On falling off the face of the earth

by - June 20, 2014

I had never before seen such a vast expanse of bricks. My school prided itself in its endless supply, but it wasn't in the brickyard that I was first overcome by the feeling. I was walking down the street in front of the health center with its fairly new construction and not yet matured trees. I looked up at the sky and for a moment feared that if gravity were to stop, I would just fly off the face of the earth with nothing to grab a hold of on my way out. I grew up surrounded by mountains, large trees and rolling landscapes, and here on this flat scab of earth, I felt completely vulnerable. If you think about it, given the earth is round and assuming it were completely smooth, if gravity were to cease, we'd all float off in a different perpendicular trajectory. We'd never cross paths forever and ever.

The image reminds me of the scene in C.S. Lewis's The Great Divorce where the bus makes a stop at a town (aka Hell) where people have allowed their quarrels and needs drive them farther and farther from one another:

"They've been moving on and on. Getting further apart. They're so far off by now that they could never think of coming to the bus stop at all. Astronomical distances. There's a bit of rising ground near where I live and a chap has a telescope. You can see the lights of the inhabited houses, where those old ones live, millions of miles away. Millions of miles from us and from one another. Every now and then they move further still."

It is so easy to lose that common force that binds me to community with others. Were I never to reach out for connection, I could simply drift on forever and ever. Some days I feel that. But that's what friendship and family are for -- to pull your balloony string and bring you back to the bunch.

Another image I've tossed around since my grandparents passed on was that as a child I've grown up in a dense forest where my grandparents were the tallest trees of the canopy, my parents and their brothers and sisters were the next, and the children are safe to develop their roots in the understory. When Popsy told me I'd be fine as I prepared to leave for college, I believed him. I'd be fine. Yet, as each generation passes, new trees are thrust into the sunlight to be the shade for the others. There is nothing shielding them from the face of the earth and rest of the universe. There's so much responsibility and wisdom, although I imagine the view is amazing.

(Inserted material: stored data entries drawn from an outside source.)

-- ==== Sys2Proof/Laws/Words.lean ====
section
/-!
SUPPORT. What `advance` and the words that write registers leave, in the terms of Safety.lean: one lemma for each shared operation of a
word's issue.
-/

namespace Sys2Proof.Machine

open Classical in
/-- An update of the issuing warp followed by `advance`: what becomes of the warps, when the update keeps the warp's own fields, its other
paths and its lanes' numbers. -/
theorem advance_lanes {s u : State} {c : Cur} (hc : cur? s = some c) (g : Warp → Warp) (f : Lane → Lane) (e : InRun → InRun)
    (hg : ∀ w, g w = { w with lanes := w.lanes.map f, paths := (w.modPath c.lane0 fun p => { p with inRun := p.inRun.map e }).paths })
    (hf : ∀ l, (f l).id = l.id) (hu : u.warps = (s.modWarp c.key g).warps) (hclk : u.clk = s.clk) :
    Issued s (advance u c) c (e c.r) (fun _ _ => True) ∧
      ∀ n, s.laneAt c.key n = c.w.laneAt n ∧ (advance u c).laneAt c.key n =
        if c.w.hasLane n then (if c.p.mask.getLsbD n then (f (c.w.laneAt n)).pastWord c else f (c.w.laneAt n)) else blankLane n := by
  obtain ⟨_, hw, hp, hr, _, _⟩ := cur?_some hc
  have hkey : ∀ w, (g w).key = w.key := fun w => by rw [hg]
  let h : Warp → Warp := fun w => (w.modPath c.lane0 (stepRun u.clk)).mapLanes c.p.mask (Lane.pastWord c)
  have hh : ∀ w, (h w).key = w.key := fun _ => rfl
  have hs : ∀ k, (advance u c).warpAt? k = (s.modWarp c.key fun w => h (g w)).warpAt? k := by
    intro k
    rw [advance_eq, ← State.modWarp_modWarp s c.key g h hkey]
    simp only [State.warpAt?, State.modWarp_warps] at hu ⊢
    rw [hu]
  have hgh : ∀ w, (h (g w)).key = w.key := fun w => by rw [hh, hkey]
  have hself : (advance u c).warpAt? c.key = some (h (g c.w)) := by rw [hs]; exact State.warpAt?_modWarp_self _ hgh hw
  have hat : (advance u c).warpAt c.key = h (g c.w) := by simp [State.warpAt, hself]
  have hpaths : (h (g c.w)).paths = (c.w.modPath c.lane0 fun p => stepRun u.clk { p with inRun := p.inRun.map e }).paths := by
    show (Warp.modPath (g c.w) c.lane0 (stepRun u.clk)).paths = _
    rw [hg]
    simp only [Warp.modPath]
    exact mapIf_mapIf (fun p : Path => p.mask.getLsbD c.lane0) (fun p => { p with inRun := p.inRun.map e }) (stepRun u.clk) (fun _ => rfl) _
  have hpo : ∀ n, (h (g c.w)).pathOf? n = (c.w.modPath c.lane0 fun p => stepRun u.clk { p with inRun := p.inRun.map e }).pathOf? n := by
    intro n; simp only [Warp.pathOf?, hpaths]
  have hmask : ∀ q : Path, (stepRun u.clk { q with inRun := q.inRun.map e }).mask = q.mask := fun q => stepRun_mask _ _
  refine ⟨⟨?_, ⟨_, hself, ?_⟩, ?_, ?_, fun _ => trivial⟩, ?_⟩
  · intro k hk
    rw [hs]; exact State.warpAt?_modWarp_ne _ hgh hk
  · show Warp.mapLanes (Warp.modPath (g c.w) c.lane0 (stepRun u.clk)) c.p.mask (Lane.pastWord c) = _
    rw [hg]; rfl
  · rw [hat, hpo, Warp.pathOf?_modPath _ hmask hp, hr, hclk]; rfl
  · intro n p hn hne
    rw [hat, hpo]; exact Warp.pathOf?_modPath_ne _ hmask hn hne
  · intro n
    refine ⟨by simp [State.laneAt, State.warpAt, hw], ?_⟩
    have h2 : (advance u c).laneAt c.key n = (h (g c.w)).laneAt n := by rw [State.laneAt, hat]
    rw [h2]
    have hl : (h (g c.w)).lanes = ((c.w.eachLane f).mapLanes c.p.mask (Lane.pastWord c)).lanes := by
      show ((Warp.modPath (g c.w) c.lane0 (stepRun u.clk)).mapLanes c.p.mask (Lane.pastWord c)).lanes = _
      rw [hg]; rfl
    have h3 : (h (g c.w)).laneAt n = ((c.w.eachLane f).mapLanes c.p.mask (Lane.pastWord c)).laneAt n := by
      simp only [Warp.laneAt, hl]
    rw [h3]
    by_cases hn : c.w.hasLane n
    · have hn' : (c.w.eachLane f).hasLane n := (Warp.hasLane_eachLane hf).mpr hn
      rw [Warp.laneAt_mapLanes _ _ _ (Lane.pastWord_id c) hn', Warp.laneAt_eachLane _ f hf hn, if_pos hn]
    · have hn' : ¬ ((c.w.eachLane f).mapLanes c.p.mask (Lane.pastWord c)).hasLane n := by
        rw [Warp.hasLane_mapLanes (Lane.pastWord_id c), Warp.hasLane_eachLane hf]; exact hn
      rw [Warp.laneAt_of_not_hasLane hn', if_neg hn]

/-- What an issue leaves, from what it leaves of each lane. -/
theorem Issued.of_lanes {s t : State} {c : Cur} {r : InRun} {R : Lane → Lane → Prop} (h : Issued s t c r fun _ _ => True)
    (hR : ∀ n, R (s.laneAt c.key n) (t.laneAt c.key n)) : Issued s t c r R :=
  ⟨h.others, h.warp, h.path, h.otherPaths, hR⟩

theorem LaneKept.refl (l : Lane) : LaneKept l l := rfl

theorem LaneKept.pastWord {l l' : Lane} (c : Cur) (h : LaneKept l l') : LaneKept l (l'.pastWord c) := by
  unfold LaneKept at h ⊢
  unfold Lane.pastWord
  split
  · rw [h]
  · exact h

theorem Lane.pastWord_inflight (c : Cur) (l : Lane) : (l.pastWord c).inflight = l.inflight := by
  unfold Lane.pastWord; split <;> rfl

theorem Lane.pastWord_or (c : Cur) (l : Lane) (P : Prop) [Decidable P] (R : Lane → Prop) (h1 : R (l.pastWord c)) (h2 : R l) :
    R (if P then l.pastWord c else l) := by
  split
  · exact h1
  · exact h2

/-- A word that only moves its path on, after an update of its run. -/
theorem advance_run {s u : State} {c : Cur} (hc : cur? s = some c) (e : InRun → InRun)
    (hu : u.warps = (s.modPath c.key c.lane0 fun p => { p with inRun := p.inRun.map e }).warps) (hclk : u.clk = s.clk) :
    Issued s (advance u c) c (e c.r) LaneKept ∧
      ∀ n, ((advance u c).laneAt c.key n).inflight = (s.laneAt c.key n).inflight := by
  obtain ⟨h1, h2⟩ := advance_lanes hc (fun w => w.modPath c.lane0 fun p => { p with inRun := p.inRun.map e }) (fun l => l) e
    (fun w => by simp [Warp.modPath]) (fun _ => rfl) hu hclk
  refine ⟨h1.of_lanes fun n => ?_, fun n => ?_⟩
  · rw [(h2 n).1, (h2 n).2]
    by_cases hn : c.w.hasLane n
    · rw [if_pos hn]
      exact Lane.pastWord_or c _ _ _ (LaneKept.pastWord c (LaneKept.refl _)) (LaneKept.refl _)
    · rw [if_neg hn, Warp.laneAt_of_not_hasLane hn]; rfl
  · rw [(h2 n).1, (h2 n).2]
    by_cases hn : c.w.hasLane n
    · rw [if_pos hn]
      exact Lane.pastWord_or c (c.w.laneAt n) _ (fun l => l.inflight = (c.w.laneAt n).inflight) (Lane.pastWord_inflight c _) rfl
    · rw [if_neg hn, Warp.laneAt_of_not_hasLane hn]

/-- A word that only moves its path on. -/
theorem advance_plain {s : State} {c : Cur} (hc : cur? s = some c) :
    OnlyWarps s (advance s c) ∧ Issued s (advance s c) c c.r LaneKept ∧
      ∀ n, ((advance s c).laneAt c.key n).inflight = (s.laneAt c.key n).inflight := by
  have h := advance_run (u := s) hc (fun r => r) (by simp [State.modPath, State.modWarp, Warp.modPath, mapIf]) rfl
  exact ⟨rfl, h.1, h.2⟩

/-- Results that enter flight as a word issues: everything that `putFix` and `advance` leave. -/
theorem putFix_done {s : State} {c : Cur} (hc : cur? s = some c) (lat : Nat) (vals : List (Nat × Nat × W32)) :
    OnlyWarps s (advance (putFix s c lat vals) c) ∧ Issued s (advance (putFix s c lat vals) c) c c.r LaneKept ∧
      ∀ n x, x ∈ ((advance (putFix s c lat vals) c).laneAt c.key n).inflight ↔
        x ∈ (s.laneAt c.key n).inflight ∨ (c.w.hasLane n ∧ ∃ v ∈ vals, v.1 = n ∧ x = ⟨v.2.1, v.2.2, s.clk, s.clk + lat⟩) := by
  have hfid : ∀ l, (Lane.launchAll s.clk (s.clk + lat) vals l).id = l.id := Lane.launchAll_id _ _ _
  obtain ⟨h1, h2⟩ := advance_lanes (u := putFix s c lat vals) hc (fun w => w.eachLane (Lane.launchAll s.clk (s.clk + lat) vals))
    (Lane.launchAll s.clk (s.clk + lat) vals) (fun r => r) (fun w => by simp [Warp.modPath, mapIf, Warp.eachLane]) hfid rfl rfl
  refine ⟨rfl, h1.of_lanes fun n => ?_, fun n x => ?_⟩
  · rw [(h2 n).1, (h2 n).2]
    obtain ⟨q, hq, _⟩ := Lane.launchAll_spec s.clk (s.clk + lat) vals (c.w.laneAt n)
    by_cases hn : c.w.hasLane n
    · rw [if_pos hn, hq]
      exact Lane.pastWord_or c _ _ _ (LaneKept.pastWord c rfl) rfl
    · rw [if_neg hn, Warp.laneAt_of_not_hasLane hn]; rfl
  · rw [(h2 n).1, (h2 n).2]
    by_cases hn : c.w.hasLane n
    · obtain ⟨q, hq, hm⟩ := Lane.launchAll_spec s.clk (s.clk + lat) vals (c.w.laneAt n)
      have hid : (c.w.laneAt n).id = n := by
        obtain ⟨l, _, hl, _, he⟩ := Warp.laneAt_of_hasLane hn
        rw [he]; exact hl
      rw [if_pos hn, hq]
      refine Lane.pastWord_or c ({ c.w.laneAt n with inflight := q } : Lane) _ (fun l => x ∈ l.inflight ↔ _) ?_ ?_
      · rw [Lane.pastWord_inflight]; simp only [hm, hid, hn, true_and]
      · simp only [hm, hid, hn, true_and]
    · rw [if_neg hn, Warp.laneAt_of_not_hasLane hn]; simp [hn]

/-- A lane that executes a word is a lane of its warp. -/
theorem active_hasLane {s : State} {c : Cur} (hc : cur? s = some c) {h : Hdr} {l : Lane} (hl : l ∈ active s c h) : c.w.hasLane l.id := by
  obtain ⟨_, _, _, _, _, hls⟩ := cur?_some hc
  simp only [active, hls, Warp.lanesIn, List.mem_filter] at hl
  exact ⟨l, hl.1.1, rfl⟩

/-- A word whose executing lanes put what a row gives into flight completes as the row says. -/
theorem completes_of_putFix {i : Instr} {s : State} {c : Cur} {r : Row} (hi : Issues i s c)
    (he : exec i s = .next (advance (putFix s c r.lat
      ((active s c r.hdr).flatMap fun l => (r.out s c l).map fun v => (l.id, v))) c)) : Completes i s c r := by
  obtain ⟨h1, h2, h3⟩ := putFix_done hi.cur r.lat ((active s c r.hdr).flatMap fun l => (r.out s c l).map fun v => (l.id, v))
  refine ⟨_, he, h1, h2, ⟨?_, ?_, ?_⟩⟩
  · intro l hl v hv
    rw [h3]
    exact Or.inr ⟨active_hasLane hi.cur hl, (l.id, v), by simp only [List.mem_flatMap, List.mem_map]; exact ⟨l, hl, v, hv, rfl⟩, rfl, rfl⟩
  · intro n x hx
    rw [h3]; exact Or.inl hx
  · intro n x hx
    rw [h3] at hx
    rcases hx with hx | ⟨_, v, hv, hn, rfl⟩
    · exact Or.inl hx
    · simp only [List.mem_flatMap, List.mem_map] at hv
      obtain ⟨l, hl, w, hw, rfl⟩ := hv
      exact Or.inr ⟨l, hl, hn, w, hw, rfl⟩

/-- A word of fixed latency with the values of a row completes as the row says. -/
theorem completes_of_fixWord {i : Instr} {s : State} {c : Cur} {r : Row} (hi : Issues i s c) (f : State → Lane → List (Nat × W32))
    (hf : ∀ l ∈ active s c r.hdr, r.out s c l = f s l) (he : exec i s = .next (fixWord i r.hdr r.lat f s)) : Completes i s c r := by
  refine completes_of_putFix hi ?_
  rw [he, fixWord, runWord_ok hi.cur hi.ok]
  congr 3
  exact List.flatMap_congr fun l hl => by rw [hf l hl]

end Sys2Proof.Machine
end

The transition into adulthood and then parenthood (or have I come about these in reverse?) has been a bit like falling off the face of earth. I fear growing up and growing out and seeing the taller trees give way to wind and time and lightning strikes. This past week I rested in the shade of my parents, and it was so good. I don't want my kids to grow to tall too quickly, and I want to be strong and tall for them. I certainly don't want to wind up as that lone tree in an open grassy field. I've always found them lovely and yet devastatingly sad.

I blame this mood on one of my favorite duos Harrod and Funck. Last week, I pulled out the cd player and Matthew and I danced together like we were the only ones in the world. Yet this song moves me, not to dance but to close my eyes:

We haven't forgotten a thing,
But let's not kid ourselves these days.
We let years go by once again
For moon and monkeyshine and masquerades.
From quietly shedding our youth
All the blame and that hawking about truth.
Finding we're dissatisfied,
Renouncing the doubts of the night in the clear dawn.

There's a far-away look in your eye,
It's behind the lines of the second page.
It's like reading some poet sublime
And your life 'til now was just commonplace.

Rewrite, rehearse, and repent.
You've gone over it again and again.
Aching to march in parades.
You bump shoulders behind barricades in a sea of faces.

And so it goes, all fall down.
Could this planet hold a place for you?
When the tide creeps in all around
Take a knee-deep breath or two.

Did your family teach you everything
About the in-betweens of grace and shame?
Go, run and sound the alarm,
'Cause it's wearing off like novocaine.

Awake enough to recognize
It's a bore when your heart's vandalized
By the ones who smile and say, "that's the breaks,"
And the see-you-later-but-you-know-I-did-love-you embrace that you've grown used to.

And so it goes, all fall down.
Could this planet hold a place for you?
When the tide creeps in all around,
Take a knee-deep breath or two.

Well, we haven't forgotten a thing
But we won't kid ourselves this time,
Because love's the show, it won't ever fold;
Around town it seems like everyone knows it'll raise the sky....It'll blow the sky.